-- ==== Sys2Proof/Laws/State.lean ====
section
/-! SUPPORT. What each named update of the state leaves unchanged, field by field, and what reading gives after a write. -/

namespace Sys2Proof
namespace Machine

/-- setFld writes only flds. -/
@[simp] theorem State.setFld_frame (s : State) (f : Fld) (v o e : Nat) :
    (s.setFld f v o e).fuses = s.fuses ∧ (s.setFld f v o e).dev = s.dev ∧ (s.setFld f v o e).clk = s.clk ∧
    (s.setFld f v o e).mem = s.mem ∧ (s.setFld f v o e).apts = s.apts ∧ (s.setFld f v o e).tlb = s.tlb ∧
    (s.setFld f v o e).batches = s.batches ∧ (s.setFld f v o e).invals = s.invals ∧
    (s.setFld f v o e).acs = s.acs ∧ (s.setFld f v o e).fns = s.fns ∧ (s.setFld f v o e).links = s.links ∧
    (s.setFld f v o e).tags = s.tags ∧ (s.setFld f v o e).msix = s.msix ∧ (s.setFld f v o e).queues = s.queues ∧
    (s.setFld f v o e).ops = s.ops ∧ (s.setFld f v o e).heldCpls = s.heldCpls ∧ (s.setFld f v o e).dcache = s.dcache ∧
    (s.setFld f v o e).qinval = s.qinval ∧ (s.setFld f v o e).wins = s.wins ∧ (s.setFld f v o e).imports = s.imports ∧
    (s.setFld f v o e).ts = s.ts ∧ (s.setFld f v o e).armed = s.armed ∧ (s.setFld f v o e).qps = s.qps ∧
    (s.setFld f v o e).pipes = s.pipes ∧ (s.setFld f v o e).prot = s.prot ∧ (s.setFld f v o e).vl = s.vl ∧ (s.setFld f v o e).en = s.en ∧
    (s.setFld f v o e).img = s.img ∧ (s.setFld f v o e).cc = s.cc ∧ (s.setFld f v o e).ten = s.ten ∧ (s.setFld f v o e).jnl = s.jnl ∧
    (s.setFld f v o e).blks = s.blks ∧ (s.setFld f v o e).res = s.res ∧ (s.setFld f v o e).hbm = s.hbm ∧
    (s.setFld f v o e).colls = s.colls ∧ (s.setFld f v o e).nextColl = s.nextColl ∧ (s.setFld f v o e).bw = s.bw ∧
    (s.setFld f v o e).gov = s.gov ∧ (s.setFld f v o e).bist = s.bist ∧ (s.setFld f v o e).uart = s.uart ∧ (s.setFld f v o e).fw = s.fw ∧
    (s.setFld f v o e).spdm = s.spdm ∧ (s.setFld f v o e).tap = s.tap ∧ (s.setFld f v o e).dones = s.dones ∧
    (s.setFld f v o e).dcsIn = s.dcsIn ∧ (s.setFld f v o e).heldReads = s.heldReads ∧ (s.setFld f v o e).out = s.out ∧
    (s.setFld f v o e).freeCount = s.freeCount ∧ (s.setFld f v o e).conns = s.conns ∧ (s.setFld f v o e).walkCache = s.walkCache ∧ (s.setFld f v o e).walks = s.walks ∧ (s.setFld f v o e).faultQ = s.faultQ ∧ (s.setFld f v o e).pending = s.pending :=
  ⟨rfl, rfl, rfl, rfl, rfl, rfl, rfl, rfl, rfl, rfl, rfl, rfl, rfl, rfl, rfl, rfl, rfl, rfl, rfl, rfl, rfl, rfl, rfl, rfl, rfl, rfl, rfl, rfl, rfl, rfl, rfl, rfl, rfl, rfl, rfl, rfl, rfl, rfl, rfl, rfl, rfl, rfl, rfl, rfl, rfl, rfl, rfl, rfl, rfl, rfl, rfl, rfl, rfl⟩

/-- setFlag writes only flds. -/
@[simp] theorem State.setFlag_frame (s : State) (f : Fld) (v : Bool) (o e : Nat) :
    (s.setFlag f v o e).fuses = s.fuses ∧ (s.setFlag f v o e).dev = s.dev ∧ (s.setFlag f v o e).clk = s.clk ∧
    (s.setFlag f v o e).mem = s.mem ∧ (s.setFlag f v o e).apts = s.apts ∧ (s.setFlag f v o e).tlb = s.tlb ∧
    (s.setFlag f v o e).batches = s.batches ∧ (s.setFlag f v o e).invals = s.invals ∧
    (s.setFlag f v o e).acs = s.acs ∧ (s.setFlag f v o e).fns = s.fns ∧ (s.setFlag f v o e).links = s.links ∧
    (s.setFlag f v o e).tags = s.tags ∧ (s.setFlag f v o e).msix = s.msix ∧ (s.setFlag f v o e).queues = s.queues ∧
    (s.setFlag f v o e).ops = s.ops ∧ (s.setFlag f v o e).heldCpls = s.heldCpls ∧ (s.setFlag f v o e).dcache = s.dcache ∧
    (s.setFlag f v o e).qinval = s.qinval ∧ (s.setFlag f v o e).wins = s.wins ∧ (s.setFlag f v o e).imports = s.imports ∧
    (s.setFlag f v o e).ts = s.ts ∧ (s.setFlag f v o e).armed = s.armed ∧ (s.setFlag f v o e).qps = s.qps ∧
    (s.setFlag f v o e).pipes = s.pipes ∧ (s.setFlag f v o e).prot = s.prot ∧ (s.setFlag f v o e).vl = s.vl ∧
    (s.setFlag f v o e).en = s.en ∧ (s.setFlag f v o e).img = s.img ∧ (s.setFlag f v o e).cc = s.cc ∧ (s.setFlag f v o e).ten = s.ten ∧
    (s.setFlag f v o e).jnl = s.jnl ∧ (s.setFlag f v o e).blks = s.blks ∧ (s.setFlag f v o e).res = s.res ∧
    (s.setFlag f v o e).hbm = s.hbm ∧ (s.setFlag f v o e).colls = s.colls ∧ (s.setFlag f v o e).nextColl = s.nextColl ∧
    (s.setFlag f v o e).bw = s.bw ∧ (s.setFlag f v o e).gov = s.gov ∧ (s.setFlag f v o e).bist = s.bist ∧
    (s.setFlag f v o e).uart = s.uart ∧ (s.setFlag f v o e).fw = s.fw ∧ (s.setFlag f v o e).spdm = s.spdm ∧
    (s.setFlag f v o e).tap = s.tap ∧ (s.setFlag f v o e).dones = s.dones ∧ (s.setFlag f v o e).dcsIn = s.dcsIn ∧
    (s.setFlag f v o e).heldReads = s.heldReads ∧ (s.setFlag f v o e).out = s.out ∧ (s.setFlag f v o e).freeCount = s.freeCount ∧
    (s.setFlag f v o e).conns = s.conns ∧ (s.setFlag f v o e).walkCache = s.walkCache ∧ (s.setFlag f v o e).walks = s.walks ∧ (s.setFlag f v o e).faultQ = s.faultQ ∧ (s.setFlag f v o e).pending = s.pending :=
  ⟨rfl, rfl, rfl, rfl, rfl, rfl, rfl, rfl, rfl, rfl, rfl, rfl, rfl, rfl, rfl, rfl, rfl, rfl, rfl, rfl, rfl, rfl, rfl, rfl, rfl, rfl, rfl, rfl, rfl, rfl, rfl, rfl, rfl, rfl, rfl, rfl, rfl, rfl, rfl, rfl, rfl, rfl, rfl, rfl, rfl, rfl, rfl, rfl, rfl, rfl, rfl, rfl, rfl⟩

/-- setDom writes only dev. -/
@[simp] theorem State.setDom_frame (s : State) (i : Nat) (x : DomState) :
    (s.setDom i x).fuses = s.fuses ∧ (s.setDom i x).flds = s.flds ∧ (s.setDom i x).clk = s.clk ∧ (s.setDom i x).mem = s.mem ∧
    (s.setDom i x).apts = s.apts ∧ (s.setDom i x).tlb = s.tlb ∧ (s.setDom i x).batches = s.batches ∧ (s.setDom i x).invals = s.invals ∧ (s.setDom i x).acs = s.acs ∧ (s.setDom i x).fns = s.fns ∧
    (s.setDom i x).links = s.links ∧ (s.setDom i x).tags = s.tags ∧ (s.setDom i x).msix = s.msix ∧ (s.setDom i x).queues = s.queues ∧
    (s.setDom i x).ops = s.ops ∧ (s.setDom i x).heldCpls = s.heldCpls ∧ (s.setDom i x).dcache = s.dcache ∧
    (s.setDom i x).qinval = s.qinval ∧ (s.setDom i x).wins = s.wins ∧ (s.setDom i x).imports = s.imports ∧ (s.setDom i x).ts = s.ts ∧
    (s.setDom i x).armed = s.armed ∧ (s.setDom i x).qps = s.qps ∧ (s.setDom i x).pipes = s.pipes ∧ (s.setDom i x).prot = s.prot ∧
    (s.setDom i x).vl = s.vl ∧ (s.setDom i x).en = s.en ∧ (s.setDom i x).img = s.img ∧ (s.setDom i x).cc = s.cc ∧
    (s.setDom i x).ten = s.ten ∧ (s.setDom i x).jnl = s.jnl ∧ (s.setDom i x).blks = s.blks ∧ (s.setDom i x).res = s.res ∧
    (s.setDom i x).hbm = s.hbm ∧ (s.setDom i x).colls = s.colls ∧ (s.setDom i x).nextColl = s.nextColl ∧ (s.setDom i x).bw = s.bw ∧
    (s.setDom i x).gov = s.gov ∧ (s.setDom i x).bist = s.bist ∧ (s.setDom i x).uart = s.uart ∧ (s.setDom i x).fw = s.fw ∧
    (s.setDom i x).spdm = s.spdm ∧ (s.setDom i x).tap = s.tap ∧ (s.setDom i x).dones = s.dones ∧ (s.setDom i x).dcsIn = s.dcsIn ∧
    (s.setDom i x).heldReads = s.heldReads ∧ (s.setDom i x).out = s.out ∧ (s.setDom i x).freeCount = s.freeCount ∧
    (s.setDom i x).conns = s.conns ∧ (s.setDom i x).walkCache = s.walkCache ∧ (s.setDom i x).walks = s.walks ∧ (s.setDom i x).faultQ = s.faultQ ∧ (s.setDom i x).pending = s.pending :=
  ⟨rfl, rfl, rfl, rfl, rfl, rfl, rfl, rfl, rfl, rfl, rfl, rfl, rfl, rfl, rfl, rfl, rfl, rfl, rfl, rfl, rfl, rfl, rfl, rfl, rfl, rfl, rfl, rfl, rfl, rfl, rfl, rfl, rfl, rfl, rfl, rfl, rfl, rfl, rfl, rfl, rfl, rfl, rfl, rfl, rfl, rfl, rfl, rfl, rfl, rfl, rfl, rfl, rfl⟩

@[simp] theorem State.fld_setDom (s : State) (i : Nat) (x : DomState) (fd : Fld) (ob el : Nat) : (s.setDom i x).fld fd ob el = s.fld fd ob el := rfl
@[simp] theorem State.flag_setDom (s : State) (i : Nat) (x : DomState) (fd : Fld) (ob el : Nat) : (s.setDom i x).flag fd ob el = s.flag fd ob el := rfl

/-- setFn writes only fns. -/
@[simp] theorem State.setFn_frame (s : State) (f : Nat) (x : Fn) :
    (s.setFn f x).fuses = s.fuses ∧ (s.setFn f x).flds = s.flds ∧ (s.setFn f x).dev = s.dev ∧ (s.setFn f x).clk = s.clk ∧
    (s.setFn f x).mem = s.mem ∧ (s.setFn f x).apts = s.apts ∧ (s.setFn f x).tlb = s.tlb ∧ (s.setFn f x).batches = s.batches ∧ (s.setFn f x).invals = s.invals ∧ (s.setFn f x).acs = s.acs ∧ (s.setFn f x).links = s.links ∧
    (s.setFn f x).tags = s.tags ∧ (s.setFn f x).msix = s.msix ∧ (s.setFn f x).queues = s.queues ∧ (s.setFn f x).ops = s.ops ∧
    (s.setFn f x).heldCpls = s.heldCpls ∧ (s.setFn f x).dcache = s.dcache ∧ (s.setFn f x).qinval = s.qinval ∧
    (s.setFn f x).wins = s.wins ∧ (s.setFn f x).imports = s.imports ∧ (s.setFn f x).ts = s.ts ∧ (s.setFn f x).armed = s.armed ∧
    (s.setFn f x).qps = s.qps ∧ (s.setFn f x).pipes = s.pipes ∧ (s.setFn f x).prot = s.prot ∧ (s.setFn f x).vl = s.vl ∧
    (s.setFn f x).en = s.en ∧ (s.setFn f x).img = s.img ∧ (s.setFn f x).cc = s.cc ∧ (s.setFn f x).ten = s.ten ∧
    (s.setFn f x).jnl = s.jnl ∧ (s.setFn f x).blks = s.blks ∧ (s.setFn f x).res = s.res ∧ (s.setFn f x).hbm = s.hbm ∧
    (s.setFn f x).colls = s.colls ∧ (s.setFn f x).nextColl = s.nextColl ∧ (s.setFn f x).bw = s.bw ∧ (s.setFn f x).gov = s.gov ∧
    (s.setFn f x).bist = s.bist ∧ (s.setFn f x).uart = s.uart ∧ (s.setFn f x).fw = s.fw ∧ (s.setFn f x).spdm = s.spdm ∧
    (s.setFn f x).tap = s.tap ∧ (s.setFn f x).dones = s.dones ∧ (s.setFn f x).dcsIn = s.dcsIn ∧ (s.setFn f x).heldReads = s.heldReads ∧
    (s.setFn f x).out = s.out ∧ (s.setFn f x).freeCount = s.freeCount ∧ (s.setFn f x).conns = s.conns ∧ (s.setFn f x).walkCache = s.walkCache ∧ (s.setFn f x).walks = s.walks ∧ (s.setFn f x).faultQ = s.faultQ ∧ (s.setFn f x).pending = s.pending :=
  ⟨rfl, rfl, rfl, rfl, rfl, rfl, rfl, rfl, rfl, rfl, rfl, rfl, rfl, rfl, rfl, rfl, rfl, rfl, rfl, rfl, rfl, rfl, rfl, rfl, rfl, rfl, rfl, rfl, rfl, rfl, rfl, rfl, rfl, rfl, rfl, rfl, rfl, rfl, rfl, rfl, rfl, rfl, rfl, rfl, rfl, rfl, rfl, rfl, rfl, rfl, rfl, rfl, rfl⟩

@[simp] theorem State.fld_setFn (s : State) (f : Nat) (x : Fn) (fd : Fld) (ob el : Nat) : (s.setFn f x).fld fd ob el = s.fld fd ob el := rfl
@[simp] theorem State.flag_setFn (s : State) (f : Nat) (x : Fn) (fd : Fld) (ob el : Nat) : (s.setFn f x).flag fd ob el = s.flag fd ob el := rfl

...

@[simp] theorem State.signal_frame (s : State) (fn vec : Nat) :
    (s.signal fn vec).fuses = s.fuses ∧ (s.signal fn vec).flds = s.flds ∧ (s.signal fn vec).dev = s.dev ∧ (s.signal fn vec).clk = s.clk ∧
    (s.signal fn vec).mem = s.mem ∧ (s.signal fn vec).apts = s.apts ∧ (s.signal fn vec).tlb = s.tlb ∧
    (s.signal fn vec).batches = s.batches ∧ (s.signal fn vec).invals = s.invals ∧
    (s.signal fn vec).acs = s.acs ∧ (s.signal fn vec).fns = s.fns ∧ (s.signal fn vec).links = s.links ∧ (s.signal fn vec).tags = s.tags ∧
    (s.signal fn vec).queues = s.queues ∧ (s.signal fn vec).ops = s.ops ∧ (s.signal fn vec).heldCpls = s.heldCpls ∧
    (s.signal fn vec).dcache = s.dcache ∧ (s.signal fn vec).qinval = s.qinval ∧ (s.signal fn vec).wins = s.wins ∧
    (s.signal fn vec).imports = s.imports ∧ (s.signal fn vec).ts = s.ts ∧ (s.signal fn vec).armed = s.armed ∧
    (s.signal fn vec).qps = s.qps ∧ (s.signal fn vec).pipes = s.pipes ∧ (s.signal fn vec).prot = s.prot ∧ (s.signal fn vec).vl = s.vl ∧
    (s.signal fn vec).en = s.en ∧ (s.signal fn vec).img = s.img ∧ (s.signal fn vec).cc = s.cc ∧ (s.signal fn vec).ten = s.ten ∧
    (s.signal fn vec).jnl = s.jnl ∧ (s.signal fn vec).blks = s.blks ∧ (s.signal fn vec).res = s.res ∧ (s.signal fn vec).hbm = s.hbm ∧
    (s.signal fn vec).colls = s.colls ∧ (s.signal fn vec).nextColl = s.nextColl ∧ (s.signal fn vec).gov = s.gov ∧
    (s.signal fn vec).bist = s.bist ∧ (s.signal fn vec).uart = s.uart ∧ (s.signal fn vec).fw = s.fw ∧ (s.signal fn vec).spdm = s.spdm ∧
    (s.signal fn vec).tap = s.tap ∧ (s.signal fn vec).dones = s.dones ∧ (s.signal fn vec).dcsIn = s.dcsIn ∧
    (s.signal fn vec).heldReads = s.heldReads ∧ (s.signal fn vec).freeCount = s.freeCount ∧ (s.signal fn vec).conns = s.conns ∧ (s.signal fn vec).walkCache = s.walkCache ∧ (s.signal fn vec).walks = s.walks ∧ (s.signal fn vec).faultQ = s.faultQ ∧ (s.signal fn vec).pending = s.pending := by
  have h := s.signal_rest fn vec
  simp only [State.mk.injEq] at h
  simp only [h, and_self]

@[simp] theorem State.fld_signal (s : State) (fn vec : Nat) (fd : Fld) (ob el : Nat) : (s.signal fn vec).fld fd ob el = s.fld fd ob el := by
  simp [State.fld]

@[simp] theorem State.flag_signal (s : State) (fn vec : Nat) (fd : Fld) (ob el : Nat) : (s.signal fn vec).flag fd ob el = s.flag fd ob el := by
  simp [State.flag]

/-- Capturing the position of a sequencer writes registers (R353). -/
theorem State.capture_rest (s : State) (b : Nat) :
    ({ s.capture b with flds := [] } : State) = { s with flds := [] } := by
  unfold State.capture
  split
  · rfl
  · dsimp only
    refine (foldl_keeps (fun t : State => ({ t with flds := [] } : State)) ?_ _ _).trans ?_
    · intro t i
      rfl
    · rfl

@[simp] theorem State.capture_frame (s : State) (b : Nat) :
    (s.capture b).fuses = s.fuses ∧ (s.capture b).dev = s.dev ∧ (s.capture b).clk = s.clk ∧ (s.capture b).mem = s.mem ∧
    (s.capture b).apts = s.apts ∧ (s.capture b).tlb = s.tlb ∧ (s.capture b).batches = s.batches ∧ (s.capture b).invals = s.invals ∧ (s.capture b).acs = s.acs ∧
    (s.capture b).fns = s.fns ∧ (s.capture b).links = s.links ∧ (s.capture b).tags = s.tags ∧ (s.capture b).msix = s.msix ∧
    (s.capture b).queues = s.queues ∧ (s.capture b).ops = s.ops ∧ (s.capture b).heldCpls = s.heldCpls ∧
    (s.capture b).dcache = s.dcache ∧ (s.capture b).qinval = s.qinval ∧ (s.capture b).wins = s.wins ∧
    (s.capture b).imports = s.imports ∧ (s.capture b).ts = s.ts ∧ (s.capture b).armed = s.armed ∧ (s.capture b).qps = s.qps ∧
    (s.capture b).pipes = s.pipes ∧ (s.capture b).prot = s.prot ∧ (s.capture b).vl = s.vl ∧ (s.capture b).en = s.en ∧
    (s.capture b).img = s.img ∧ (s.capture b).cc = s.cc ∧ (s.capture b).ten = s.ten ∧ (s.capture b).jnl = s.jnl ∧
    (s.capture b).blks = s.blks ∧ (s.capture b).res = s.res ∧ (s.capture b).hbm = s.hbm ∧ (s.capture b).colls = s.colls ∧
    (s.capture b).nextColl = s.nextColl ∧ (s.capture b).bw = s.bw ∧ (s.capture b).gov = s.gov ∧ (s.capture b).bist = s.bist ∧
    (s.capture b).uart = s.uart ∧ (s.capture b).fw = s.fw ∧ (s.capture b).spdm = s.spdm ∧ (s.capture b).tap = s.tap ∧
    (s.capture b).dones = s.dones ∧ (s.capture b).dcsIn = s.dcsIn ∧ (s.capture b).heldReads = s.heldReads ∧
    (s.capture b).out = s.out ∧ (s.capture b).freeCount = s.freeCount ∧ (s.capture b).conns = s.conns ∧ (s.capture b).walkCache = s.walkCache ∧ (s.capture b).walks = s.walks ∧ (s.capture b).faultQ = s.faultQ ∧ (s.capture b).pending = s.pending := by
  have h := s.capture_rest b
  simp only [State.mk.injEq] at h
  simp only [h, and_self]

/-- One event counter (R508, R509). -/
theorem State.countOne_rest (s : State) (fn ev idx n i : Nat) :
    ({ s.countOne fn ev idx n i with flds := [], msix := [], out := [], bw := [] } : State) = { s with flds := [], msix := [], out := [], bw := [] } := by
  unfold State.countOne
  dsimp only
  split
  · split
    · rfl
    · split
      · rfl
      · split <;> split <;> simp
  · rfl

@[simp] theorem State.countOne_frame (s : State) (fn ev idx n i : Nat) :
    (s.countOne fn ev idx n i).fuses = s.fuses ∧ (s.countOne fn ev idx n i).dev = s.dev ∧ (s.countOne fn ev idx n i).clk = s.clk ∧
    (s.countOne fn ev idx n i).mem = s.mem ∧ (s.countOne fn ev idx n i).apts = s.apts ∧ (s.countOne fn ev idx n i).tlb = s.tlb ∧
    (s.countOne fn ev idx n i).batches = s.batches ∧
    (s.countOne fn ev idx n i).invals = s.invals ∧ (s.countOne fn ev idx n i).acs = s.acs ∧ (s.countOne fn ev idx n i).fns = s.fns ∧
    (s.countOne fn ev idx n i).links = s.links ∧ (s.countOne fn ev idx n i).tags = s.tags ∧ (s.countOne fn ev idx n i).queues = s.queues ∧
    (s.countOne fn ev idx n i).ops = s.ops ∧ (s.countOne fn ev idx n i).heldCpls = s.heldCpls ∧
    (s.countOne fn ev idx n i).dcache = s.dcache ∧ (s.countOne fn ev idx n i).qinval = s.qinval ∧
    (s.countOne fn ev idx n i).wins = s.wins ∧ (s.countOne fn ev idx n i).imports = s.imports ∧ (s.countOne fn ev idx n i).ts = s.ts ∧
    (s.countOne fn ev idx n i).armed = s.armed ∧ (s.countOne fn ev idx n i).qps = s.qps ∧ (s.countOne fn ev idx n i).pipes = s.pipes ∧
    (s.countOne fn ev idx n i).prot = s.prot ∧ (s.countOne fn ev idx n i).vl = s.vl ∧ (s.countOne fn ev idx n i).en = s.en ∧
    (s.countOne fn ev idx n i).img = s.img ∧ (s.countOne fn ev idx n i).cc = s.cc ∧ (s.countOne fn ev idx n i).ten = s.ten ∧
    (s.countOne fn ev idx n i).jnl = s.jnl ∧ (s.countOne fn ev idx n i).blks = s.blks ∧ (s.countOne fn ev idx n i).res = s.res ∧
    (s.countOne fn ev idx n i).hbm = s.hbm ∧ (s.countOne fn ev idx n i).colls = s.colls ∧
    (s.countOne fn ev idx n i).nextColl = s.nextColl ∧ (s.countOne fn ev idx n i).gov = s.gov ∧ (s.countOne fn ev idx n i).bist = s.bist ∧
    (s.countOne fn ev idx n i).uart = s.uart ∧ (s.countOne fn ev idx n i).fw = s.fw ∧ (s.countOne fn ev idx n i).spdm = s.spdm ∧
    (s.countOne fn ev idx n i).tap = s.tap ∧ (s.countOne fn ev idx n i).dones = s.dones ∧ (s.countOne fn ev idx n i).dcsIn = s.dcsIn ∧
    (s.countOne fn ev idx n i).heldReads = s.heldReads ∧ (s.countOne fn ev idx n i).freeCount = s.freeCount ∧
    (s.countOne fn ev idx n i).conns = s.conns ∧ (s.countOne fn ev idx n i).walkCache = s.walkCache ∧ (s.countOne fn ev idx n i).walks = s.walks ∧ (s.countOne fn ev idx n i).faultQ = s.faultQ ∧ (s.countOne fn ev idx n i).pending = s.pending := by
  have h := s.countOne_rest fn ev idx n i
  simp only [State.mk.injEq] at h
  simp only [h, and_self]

> _Exercise objective_
Word for word, restate the lines of the listing above starting at the line with "(s.setFn f x).qps" and ending at the line with "(s.setFn f x).tap", and nothing outside them.

> _Written answer_
    (s.setFn f x).qps = s.qps ∧ (s.setFn f x).pipes = s.pipes ∧ (s.setFn f x).prot = s.prot ∧ (s.setFn f x).vl = s.vl ∧
    (s.setFn f x).en = s.en ∧ (s.setFn f x).img = s.img ∧ (s.setFn f x).cc = s.cc ∧ (s.setFn f x).ten = s.ten ∧
    (s.setFn f x).jnl = s.jnl ∧ (s.setFn f x).blks = s.blks ∧ (s.setFn f x).res = s.res ∧ (s.setFn f x).hbm = s.hbm ∧
    (s.setFn f x).colls = s.colls ∧ (s.setFn f x).nextColl = s.nextColl ∧ (s.setFn f x).bw = s.bw ∧ (s.setFn f x).gov = s.gov ∧
    (s.setFn f x).bist = s.bist ∧ (s.setFn f x).uart = s.uart ∧ (s.setFn f x).fw = s.fw ∧ (s.setFn f x).spdm = s.spdm ∧
    (s.setFn f x).tap = s.tap ∧ (s.setFn f x).dones = s.dones ∧ (s.setFn f x).dcsIn = s.dcsIn ∧ (s.setFn f x).heldReads = s.heldReads ∧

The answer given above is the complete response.